'''

-- ==== Sys2Proof/Tests/Slice0.lean ====
section
/-! SUPPORT. Tests with expected results from the spec's own vectors (95_test_vectors), the checks of WellFormed on
ill-formed instances, and for every obligation with hypotheses a state and operands that meet them. -/

namespace Sys2Proof.Tests

open Sys2Proof.Machine

/-! ## Small states -/

/-- Whether an outcome is a next state with a property. -/
def after (o : Outcome) (p : State → Bool) : Bool :=
  match o with
  | .next t => p t
  | .fault _ => false
  | .refused _ => false

/-- Whether an outcome is the stop of a halted engine. -/
def stuck (o : Outcome) : Bool :=
  match o with
  | .next _ => false
  | .fault f => decide (f = .halted)
  | .refused _ => false

/-- A claimed slot with a revolution length, a phase and a position, nothing written. -/
def slotAt (nrev : Nat) (phase pos : Nat) : Slot :=
  { Slot.reset with
    claimed := true, nrev := BitVec.ofNat 17 nrev, phase := BitVec.ofNat 6 phase, pos := BitVec.ofNat 16 pos }

/-- The reference instance at M, initialised, with the given slot 0 and an empty stream. -/
def ready (m : MStep) (v : Slot) : State :=
  { State.resetWith (referenceConfig m) with
    status := 1, slot0 := v, chan := Vector.replicate 16 (.pair 0 0) }

/-- "after INIT": no slot claimed. -/
def afterInit : State := ready .m16 Slot.reset

/-- "slot 0 claimed with 200", M = 16. -/
def claimed0 : State := ready .m16 (slotAt 3200 0 0)

/-- The same with SLOT0_REARM = true. -/
def rearm0 : State :=
  { claimed0 with cfg := { referenceConfig .m16 with slot0Rearm := true } }

/-- Slot 1 claimed with 200. -/
def claimed1 : State := { afterInit with slot1 := slotAt 3200 0 0 }

/-- `claimed0` with both written bits set: TARGET 5, SPEED 1875, POS 5. -/
def written0 : State :=
  { claimed0 with slot0 := { slotAt 3200 0 5 with target := 5, tgtW := true, speed := 1875, spdW := true } }

/-- `s` where the Port accepts `j` transactions and faults the next. -/
def faultAfter (j : Nat) (s : State) : State :=
  { s with answers := List.replicate j .accepted ++ [.busFault] }

/-- A halted engine: `claimed0` after SET_POSITION 1, 3200. -/
def halted : State := { claimed0 with status := 0x63, fcmd := 0x84000C80 }

/-- A state of a run from reset: INIT 1600, then slot 0 claimed. -/
def running : State := { claimed0 with out := initTransactions (referenceConfig .m16) 1600 }

/-- One command word, as the host writes it. -/
def runWord (s : State) (w : Nat) : Outcome := step (s.withFetchWord 32 w)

'''

* Your objective
Exactly the lines from the one containing "the next. -/" through the end of the listing above, inclusive, are to be written out, and no others.

* Answer area
/-- `s` where the Port accepts `j` transactions and faults the next. -/
def faultAfter (j : Nat) (s : State) : State :=
  { s with answers := List.replicate j .accepted ++ [.busFault] }

/-- A halted engine: `claimed0` after SET_POSITION 1, 3200. -/
def halted : State := { claimed0 with status := 0x63, fcmd := 0x84000C80 }

/-- A state of a run from reset: INIT 1600, then slot 0 claimed. -/
def running : State := { claimed0 with out := initTransactions (referenceConfig .m16) 1600 }

/-- One command word, as the host writes it. -/
def runWord (s : State) (w : Nat) : Outcome := step (s.withFetchWord 32 w)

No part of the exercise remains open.